SARVER ADOPTION CASE


Appeal from decree of Court of Common Pleas, Orphans' Court Division, of Allegheny County, No. 713 of 1969, in case of Commonwealth of Pennsylvania ex rel. Elizabeth Lee Sarver v. Edward Polka and Sylvania Polka, his wife.

COUNSEL

Lois J. McKee, for appellant.

M. David Turets, for appellee.

Bell, C. J., Jones, Eagen, O'Brien, Roberts, Pomeroy and Barbieri, JJ. Opinion by Mr. Justice O'Brien.

Author: O'brien

[ 444 Pa. Page 508]

This is an appeal from a decree of adoption and the dismissal of a petition for writ of habeas corpus filed by Elizabeth Lee Sarver, the natural mother of the adoptive child. In approving the adoption and dismissing the natural mother's petition, the court found that Mrs. Sarver had abandoned her daughter. Mrs. Sarver filed exceptions, which were dismissed after a hearing on November 27, 1970, with one judge filing a dissenting opinion on the issue of abandonment, although he agreed with the dismissal of the habeas corpus petition and the resultant decision that the child should remain in the custody of her aunt and uncle, appellees.

The facts of this unfortunate case are as follows:

The child, Julie Mae Sarver, was born on November 21, 1958, in Liberal, Kansas, approximately six weeks after her natural father, Wilburt Arthur Sarver, had been killed in an automobile accident.

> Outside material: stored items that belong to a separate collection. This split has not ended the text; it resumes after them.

-- ==== Sys2Proof/Word.lean ====
section
/-! DEFINITION. The word types of the hardware (R4, R6 of spec/00_scope.md). -/

namespace Sys2Proof

/-- One byte of memory or of the output stream. -/
abbrev Byte := BitVec 8

/-- A register, address or pc value: `XLEN` = 64 (R4 of 00_scope.md). -/
abbrev Word := BitVec 64

/-- One instruction word: `ILEN` = 32 (R4 of 00_scope.md, R90 of 30_encoding.md). -/
abbrev InstrWord := BitVec 32

/-- The index of an integer (or, as a bare index, floating) register, 0 to 31 (R21, R30 of 10_state.md). -/
abbrev Reg := BitVec 5

end Sys2Proof
end

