/-- Operand 2: `islit` = `w[12]` selects the literal `w[20:13]` or the register `w[20:16]`, beside which bits 15:13
are ignored (R99, R100). -/
def operand2Field (w : InstrWord) : Operand2 :=
  if w.getLsbD 12 then .lit (w.extractLsb' 13 8) else .reg (w.extractLsb' 16 5) (w.extractLsb' 13 3)

/-- `low6`, `func11[5:0]` (R110). -/
def low6Field (fn : BitVec 11) : BitVec 6 := fn.extractLsb' 0 6

/-- `trp = func11[10:8]` and `rnd = func11[7:6]` are allowed values (R110). -/
def qualifierIn (trps : List (BitVec 3)) (rnds : List (BitVec 2)) (fn : BitVec 11) : Bool :=
  trps.contains (fn.extractLsb' 8 3) && rnds.contains (fn.extractLsb' 6 2)

/-- Primary 0x10, by `func7` (R105). -/
def decodeOperate10 (w : InstrWord) : Instr :=
  let ra := raField w
  let b := operand2Field w
  let rc := rcField w
  match func7Field w with
  | 0x00#7 => .addl ra b rc
  | 0x02#7 => .s4addl ra b rc
  | 0x09#7 => .subl ra b rc
  | 0x0B#7 => .s4subl ra b rc
  | 0x0F#7 => .cmpbge ra b rc
  | 0x12#7 => .s8addl ra b rc
  | 0x1B#7 => .s8subl ra b rc
  | 0x1D#7 => .cmpult ra b rc
  | 0x20#7 => .addq ra b rc
  | 0x22#7 => .s4addq ra b rc
  | 0x29#7 => .subq ra b rc
  | 0x2B#7 => .s4subq ra b rc
  | 0x2D#7 => .cmpeq ra b rc
  | 0x32#7 => .s8addq ra b rc
  | 0x3B#7 => .s8subq ra b rc
  | 0x3D#7 => .cmpule ra b rc
  | 0x40#7 => .addlV ra b rc
  | 0x49#7 => .sublV ra b rc
  | 0x4D#7 => .cmplt ra b rc
  | 0x60#7 => .addqV ra b rc
  | 0x69#7 => .subqV ra b rc
  | 0x6D#7 => .cmple ra b rc
  | _ => .unknown w

/-- Primary 0x11, by `func7` (R106). -/
def decodeOperate11 (w : InstrWord) : Instr :=
  let ra := raField w
  let b := operand2Field w
  let rc := rcField w
  match func7Field w with
  | 0x00#7 => .and ra b rc
  | 0x08#7 => .bic ra b rc
  | 0x14#7 => .cmovlbs ra b rc
  | 0x16#7 => .cmovlbc ra b rc
  | 0x20#7 => .bis ra b rc
  | 0x24#7 => .cmoveq ra b rc
  | 0x26#7 => .cmovne ra b rc
  | 0x28#7 => .ornot ra b rc
  | 0x40#7 => .xor ra b rc
  | 0x44#7 => .cmovlt ra b rc
  | 0x46#7 => .cmovge ra b rc
  | 0x48#7 => .eqv ra b rc
  | 0x61#7 => .amask ra b rc
  | 0x64#7 => .cmovle ra b rc
  | 0x66#7 => .cmovgt ra b rc
  | 0x6C#7 => .implver ra b rc
  | _ => .unknown w

/-- Primary 0x12, by `func7` (R107). -/
def decodeOperate12 (w : InstrWord) : Instr :=
  let ra := raField w
  let b := operand2Field w
  let rc := rcField w
  match func7Field w with
  | 0x02#7 => .mskbl ra b rc
  | 0x06#7 => .extbl ra b rc
  | 0x0B#7 => .insbl ra b rc
  | 0x12#7 => .mskwl ra b rc
  | 0x16#7 => .extwl ra b rc
  | 0x1B#7 => .inswl ra b rc
  | 0x22#7 => .mskll ra b rc
  | 0x26#7 => .extll ra b rc
  | 0x2B#7 => .insll ra b rc
  | 0x30#7 => .zap ra b rc
  | 0x31#7 => .zapnot ra b rc
  | 0x32#7 => .mskql ra b rc
  | 0x34#7 => .srl ra b rc
  | 0x36#7 => .extql ra b rc
  | 0x39#7 => .sll ra b rc
  | 0x3B#7 => .insql ra b rc
  | 0x3C#7 => .sra ra b rc
  | 0x52#7 => .mskwh ra b rc
  | 0x57#7 => .inswh ra b rc
  | 0x5A#7 => .extwh ra b rc
  | 0x62#7 => .msklh ra b rc
  | 0x67#7 => .inslh ra b rc
  | 0x6A#7 => .extlh ra b rc
  | 0x72#7 => .mskqh ra b rc
  | 0x77#7 => .insqh ra b rc
  | 0x7A#7 => .extqh ra b rc
  | _ => .unknown w

/-- Primary 0x13, by `func7` (R108). -/
def decodeOperate13 (w : InstrWord) : Instr :=
  let ra := raField w
  let b := operand2Field w
  let rc := rcField w
  match func7Field w with
  | 0x00#7 => .mull ra b rc
  | 0x20#7 => .mulq ra b rc
  | 0x30#7 => .umulh ra b rc
  | 0x40#7 => .mullV ra b rc
  | 0x60#7 => .mulqV ra b rc
  | _ => .unknown w

/-- Primary 0x1C, by `func7` (R109). -/
def decodeOperate1C (w : InstrWord) : Instr :=
  let ra := raField w
  let b := operand2Field w
  let rc := rcField w
  match func7Field w with
  | 0x00#7 => .sextb ra b rc
  | 0x01#7 => .sextw ra b rc
  | 0x30#7 => .ctpop ra b rc
  | 0x31#7 => .perr ra b rc
  | 0x32#7 => .ctlz ra b rc
  | 0x33#7 => .cttz ra b rc
  | 0x34#7 => .unpkbw ra b rc
  | 0x35#7 => .unpkbl ra b rc
  | 0x36#7 => .pkwb ra b rc
  | 0x37#7 => .pklb ra b rc
  | 0x38#7 => .minsb8 ra b rc
  | 0x39#7 => .minsw4 ra b rc
  | 0x3A#7 => .minub8 ra b rc
  | 0x3B#7 => .minuw4 ra b rc
  | 0x3C#7 => .maxub8 ra b rc
  | 0x3D#7 => .maxuw4 ra b rc
  | 0x3E#7 => .maxsb8 ra b rc
  | 0x3F#7 => .maxsw4 ra b rc
  | 0x70#7 => .ftoit ra b rc
  | 0x78#7 => .ftois ra b rc
  | _ => .unknown w

/-- Primary 0x14, by `func11` (R111). -/
def decodeFloat14 (w : InstrWord) : Instr :=
  let fa := raField w
  let fb := rbField w
  let fc := rcField w
  let fn := func11Field w
  match low6Field fn with
  | 0x04#6 => if fn == 0x004#11 then .itofs fa fb fc else .unknown w
  | 0x0A#6 => if qualifierIn [0, 1, 4, 5] [2, 0] fn then .sqrtf fa fb fn fc else .unknown w
  | 0x0B#6 => if qualifierIn [0, 1, 5, 7] [2, 0, 1, 3] fn then .sqrts fa fb fn fc else .unknown w
  | 0x14#6 => if fn == 0x014#11 then .itoff fa fb fc else .unknown w
  | 0x24#6 => if fn == 0x024#11 then .itoft fa fb fc else .unknown w
  | 0x2A#6 => if qualifierIn [0, 1, 4, 5] [2, 0] fn then .sqrtg fa fb fn fc else .unknown w
  | 0x2B#6 => if qualifierIn [0, 1, 5, 7] [2, 0, 1, 3] fn then .sqrtt fa fb fn fc else .unknown w
  | _ => .unknown w

/-- Primary 0x15, by `func11` (R112). -/
def decodeFloat15 (w : InstrWord) : Instr :=
  let fa := raField w
  let fb := rbField w
  let fc := rcField w
  let fn := func11Field w
  match low6Field fn with
  | 0x00#6 => if qualifierIn [0, 1, 4, 5] [2, 0] fn then .addf fa fb fn fc else .unknown w
  | 0x01#6 => if qualifierIn [0, 1, 4, 5] [2, 0] fn then .subf fa fb fn fc else .unknown w
  | 0x02#6 => if qualifierIn [0, 1, 4, 5] [2, 0] fn then .mulf fa fb fn fc else .unknown w
  | 0x03#6 => if qualifierIn [0, 1, 4, 5] [2, 0] fn then .divf fa fb fn fc else .unknown w
  | 0x1E#6 => if qualifierIn [0, 1, 4, 5] [2, 0] fn then .cvtdg fa fb fn fc else .unknown w
  | 0x20#6 => if qualifierIn [0, 1, 4, 5] [2, 0] fn then .addg fa fb fn fc else .unknown w
  | 0x21#6 => if qualifierIn [0, 1, 4, 5] [2, 0] fn then .subg fa fb fn fc else .unknown w
  | 0x22#6 => if qualifierIn [0, 1, 4, 5] [2, 0] fn then .mulg fa fb fn fc else .unknown w
  | 0x23#6 => if qualifierIn [0, 1, 4, 5] [2, 0] fn then .divg fa fb fn fc else .unknown w
  | 0x25#6 => if qualifierIn [0, 4] [2] fn then .cmpgeq fa fb fn fc else .unknown w
  | 0x26#6 => if qualifierIn [0, 4] [2] fn then .cmpglt fa fb fn fc else .unknown w
  | 0x27#6 => if qualifierIn [0, 4] [2] fn then .cmpgle fa fb fn fc else .unknown w
  | 0x2C#6 => if qualifierIn [0, 1, 4, 5] [2, 0] fn then .cvtgf fa fb fn fc else .unknown w
  | 0x2D#6 => if qualifierIn [0, 1, 4, 5] [2, 0] fn then .cvtgd fa fb fn fc else .unknown w
  | 0x2F#6 => if qualifierIn [0, 1, 4, 5] [2, 0] fn then .cvtgq fa fb fn fc else .unknown w
  | 0x3C#6 => if qualifierIn [0] [2, 0] fn then .cvtqf fa fb fn fc else .unknown w
  | 0x3E#6 => if qualifierIn [0] [2, 0] fn then .cvtqg fa fb fn fc else .unknown w
  | _ => .unknown w

/-- Primary 0x16, by `func11` (R113). -/
def decodeFloat16 (w : InstrWord) : Instr :=
  let fa := raField w
  let fb := rbField w
  let fc := rcField w
  let fn := func11Field w
  match low6Field fn with
  | 0x00#6 => if qualifierIn [0, 1, 5, 7] [2, 0, 1, 3] fn then .adds fa fb fn fc else .unknown w
  | 0x01#6 => if qualifierIn [0, 1, 5, 7] [2, 0, 1, 3] fn then .subs fa fb fn fc else .unknown w
  | 0x02#6 => if qualifierIn [0, 1, 5, 7] [2, 0, 1, 3] fn then .muls fa fb fn fc else .unknown w
  | 0x03#6 => if qualifierIn [0, 1, 5, 7] [2, 0, 1, 3] fn then .divs fa fb fn fc else .unknown w
  | 0x20#6 => if qualifierIn [0, 1, 5, 7] [2, 0, 1, 3] fn then .addt fa fb fn fc else .unknown w
  | 0x21#6 => if qualifierIn [0, 1, 5, 7] [2, 0, 1, 3] fn then .subt fa fb fn fc else .unknown w
  | 0x22#6 => if qualifierIn [0, 1, 5, 7] [2, 0, 1, 3] fn then .mult fa fb fn fc else .unknown w
  | 0x23#6 => if qualifierIn [0, 1, 5, 7] [2, 0, 1, 3] fn then .divt fa fb fn fc else .unknown w
  | 0x24#6 => if qualifierIn [0, 5] [2] fn then .cmptun fa fb fn fc else .unknown w
  | 0x25#6 => if qualifierIn [0, 5] [2] fn then .cmpteq fa fb fn fc else .unknown w
  | 0x26#6 => if qualifierIn [0, 5] [2] fn then .cmptlt fa fb fn fc else .unknown w
  | 0x27#6 => if qualifierIn [0, 5] [2] fn then .cmptle fa fb fn fc else .unknown w
  | 0x2C#6 => if qualifierIn [0, 1, 5, 7] [2, 0, 1, 3] fn then .cvtts fa fb fn fc else if fn == 0x2AC#11 || fn == 0x6AC#11 then .cvtst fa fb fn fc else .unknown w
  | 0x2F#6 => if qualifierIn [0, 1, 5, 7] [2, 0, 1, 3] fn then .cvttq fa fb fn fc else .unknown w
  | 0x3C#6 => if qualifierIn [0, 7] [2, 0, 1, 3] fn then .cvtqs fa fb fn fc else .unknown w
  | 0x3E#6 => if qualifierIn [0, 7] [2, 0, 1, 3] fn then .cvtqt fa fb fn fc else .unknown w
  | _ => .unknown w

/-- Primary 0x17, by `func11` (R114). -/
def decodeFloat17 (w : InstrWord) : Instr :=
  let fa := raField w
  let fb := rbField w
  let fc := rcField w
  let fn := func11Field w
  match fn with
  | 0x010#11 => .cvtlq fa fb fc
  | 0x020#11 => .cpys fa fb fc
  | 0x021#11 => .cpysn fa fb fc
  | 0x022#11 => .cpyse fa fb fc
  | 0x024#11 => .mtFpcr fa fb fc
  | 0x025#11 => .mfFpcr fa fb fc
  | 0x02A#11 => .fcmoveq fa fb fc
  | 0x02B#11 => .fcmovne fa fb fc
  | 0x02C#11 => .fcmovlt fa fb fc
  | 0x02D#11 => .fcmovge fa fb fc
  | 0x02E#11 => .fcmovle fa fb fc
  | 0x02F#11 => .fcmovgt fa fb fc
  | 0x030#11 => .cvtql fa fb fn fc
  | 0x130#11 => .cvtql fa fb fn fc
  | 0x530#11 => .cvtql fa fb fn fc
  | _ => .unknown w

/-- Primary 0x18, by `func16`, exact on all 16 bits (R103). -/
def decodeCompute18 (w : InstrWord) : Instr :=
  let ra := raField w
  let rb := rbField w
  match func16Field w with
  | 0x0000#16 => .trapb ra rb
  | 0x0400#16 => .excb ra rb
  | 0x4000#16 => .mb ra rb
  | 0x4400#16 => .wmb ra rb
  | 0x8000#16 => .fetch ra rb
  | 0xA000#16 => .fetchM ra rb
  | 0xC000#16 => .rpcc ra rb
  | 0xE000#16 => .rc ra rb
  | 0xE800#16 => .ecb ra rb
  | 0xF000#16 => .rs ra rb
  | 0xF800#16 => .wh64 ra rb
  | 0xFC00#16 => .wh64en ra rb
  | _ => .unknown w

/-- Primary 0x1A, by `hint`; all four values are allocated (R104). -/
def decodeJump1A (w : InstrWord) : Instr :=
  let ra := raField w
  let rb := rbField w
  let jdisp := jdispField w
  match hintField w with
  | 0x0#2 => .jmp ra rb jdisp
  | 0x1#2 => .jsr ra rb jdisp
  | 0x2#2 => .ret ra rb jdisp
  | _ => .jsrCoroutine ra rb jdisp

/-- The decoder (R91, R92, R102): the primary opcode, then the secondary field where there is one. All 64 primary
opcodes are listed; the last of them, 0x3F, is the default of the match. -/
def decode (w : InstrWord) : Instr :=
  match opcField w with
  | 0x00#6 => .callPal (low26Field w)
  | 0x01#6 => .opc01 (low26Field w)
  | 0x02#6 => .opc02 (low26Field w)
  | 0x03#6 => .opc03 (low26Field w)
  | 0x04#6 => .opc04 (low26Field w)
  | 0x05#6 => .opc05 (low26Field w)
  | 0x06#6 => .opc06 (low26Field w)
  | 0x07#6 => .opc07 (low26Field w)
  | 0x08#6 => .lda (raField w) (rbField w) (disp16Field w)
  | 0x09#6 => .ldah (raField w) (rbField w) (disp16Field w)
  | 0x0A#6 => .ldbu (raField w) (rbField w) (disp16Field w)
  | 0x0B#6 => .ldqU (raField w) (rbField w) (disp16Field w)
  | 0x0C#6 => .ldwu (raField w) (rbField w) (disp16Field w)
  | 0x0D#6 => .stw (raField w) (rbField w) (disp16Field w)
  | 0x0E#6 => .stb (raField w) (rbField w) (disp16Field w)
  | 0x0F#6 => .stqU (raField w) (rbField w) (disp16Field w)
  | 0x10#6 => decodeOperate10 w
  | 0x11#6 => decodeOperate11 w
  | 0x12#6 => decodeOperate12 w
  | 0x13#6 => decodeOperate13 w
  | 0x14#6 => decodeFloat14 w
  | 0x15#6 => decodeFloat15 w
  | 0x16#6 => decodeFloat16 w
  | 0x17#6 => decodeFloat17 w
  | 0x18#6 => decodeCompute18 w
  | 0x19#6 => .pal19 (low26Field w)
  | 0x1A#6 => decodeJump1A w
  | 0x1B#6 => .pal1b (low26Field w)
  | 0x1C#6 => decodeOperate1C w
  | 0x1D#6 => .pal1d (low26Field w)
  | 0x1E#6 => .pal1e (low26Field w)
  | 0x1F#6 => .pal1f (low26Field w)
  | 0x20#6 => .ldf (raField w) (rbField w) (disp16Field w)
  | 0x21#6 => .ldg (raField w) (rbField w) (disp16Field w)
  | 0x22#6 => .lds (raField w) (rbField w) (disp16Field w)
  | 0x23#6 => .ldt (raField w) (rbField w) (disp16Field w)
  | 0x24#6 => .stf (raField w) (rbField w) (disp16Field w)
  | 0x25#6 => .stg (raField w) (rbField w) (disp16Field w)
  | 0x26#6 => .sts (raField w) (rbField w) (disp16Field w)
  | 0x27#6 => .stt (raField w) (rbField w) (disp16Field w)
  | 0x28#6 => .ldl (raField w) (rbField w) (disp16Field w)
  | 0x29#6 => .ldq (raField w) (rbField w) (disp16Field w)
  | 0x2A#6 => .ldlL (raField w) (rbField w) (disp16Field w)
  | 0x2B#6 => .ldqL (raField w) (rbField w) (disp16Field w)
  | 0x2C#6 => .stl (raField w) (rbField w) (disp16Field w)
  | 0x2D#6 => .stq (raField w) (rbField w) (disp16Field w)
  | 0x2E#6 => .stlC (raField w) (rbField w) (disp16Field w)
  | 0x2F#6 => .stqC (raField w) (rbField w) (disp16Field w)
  | 0x30#6 => .br (raField w) (disp21Field w)
  | 0x31#6 => .fbeq (raField w) (disp21Field w)
  | 0x32#6 => .fblt (raField w) (disp21Field w)
  | 0x33#6 => .fble (raField w) (disp21Field w)
  | 0x34#6 => .bsr (raField w) (disp21Field w)
  | 0x35#6 => .fbne (raField w) (disp21Field w)
  | 0x36#6 => .fbge (raField w) (disp21Field w)
  | 0x37#6 => .fbgt (raField w) (disp21Field w)
  | 0x38#6 => .blbc (raField w) (disp21Field w)
  | 0x39#6 => .beq (raField w) (disp21Field w)
  | 0x3A#6 => .blt (raField w) (disp21Field w)
  | 0x3B#6 => .ble (raField w) (disp21Field w)
  | 0x3C#6 => .blbs (raField w) (disp21Field w)
  | 0x3D#6 => .bne (raField w) (disp21Field w)
  | 0x3E#6 => .bge (raField w) (disp21Field w)
  | _ => .bgt (raField w) (disp21Field w)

In February of 1959, Julie, her mother, her two older brothers and her older sister came to live with her paternal aunt, Sylvania Sarver Polka, and her husband, Edward Polka, who are the appellees in this case. In July of 1962, Elizabeth Sarver and her three older children left the Polka residence, leaving four-year-old Julie Mae with the Polkas. The Sarvers and the Polkas exchanged visits frequently during the years 1963 and 1964. In 1965, the Polkas decided that they would like to adopt Julie, and Elizabeth Sarver apparently agreed to the adoption. However, Elizabeth Sarver changed her mind and never signed the consent contained in the adoption papers which had been prepared.

Nevertheless, after Christmas of 1965, Elizabeth Sarver never visited her daughter, or made any serious attempt

[ 444 Pa. Page 509]

    to visit her daughter, up to the time the instant petition for adoption was presented in 1969. During that period of time, the Polkas paid for Julie's entire support, never requesting or receiving any contributions from Elizabeth Sarver.

There was conflicting testimony concerning what attempts, if any, Elizabeth Sarver made to contact Julie during the four-year period. The parties agree that Mrs. Sarver sent Julie a Christmas card and a birthday card in 1965 and again in 1966. The Polkas testified that one additional note was sent. They admit that none was ever shown to Julie because they were addressed to "Julie Mae Polka" from "Betty and Clyde," (Clyde was Elizabeth Sarver's brother-in-law, friend and boarder) at a time when all had agreed to proceed with the adoption, but Elizabeth Sarver had not yet signed the papers. The record indicates that Mrs. Sarver made no attempt to contact Julie or showed any interest in Julie whatsoever in 1967 or 1968, even though Mrs. Sarver admits that she knew that her cards were not being delivered, and she knew at all times where Julie lived and where Julie went to school. It was this latter fact, more than any other, which caused the court to find that "Elizabeth Lee Richmond Sarver did in fact abandon her daughter, Julie Mae Sarver, for a period in excess of six (6) months, from Christmas of 1965 to October of 1969."

The termination by the law of a natural parent's rights to his child on the grounds of abandonment is one of the most severe steps the court can take. The finality of the termination and the harsh connotations of a finding of "abandonment" carry great emotional impact on both the child and the parent. For this reason, our law has been unwilling to tell a child that he has been ...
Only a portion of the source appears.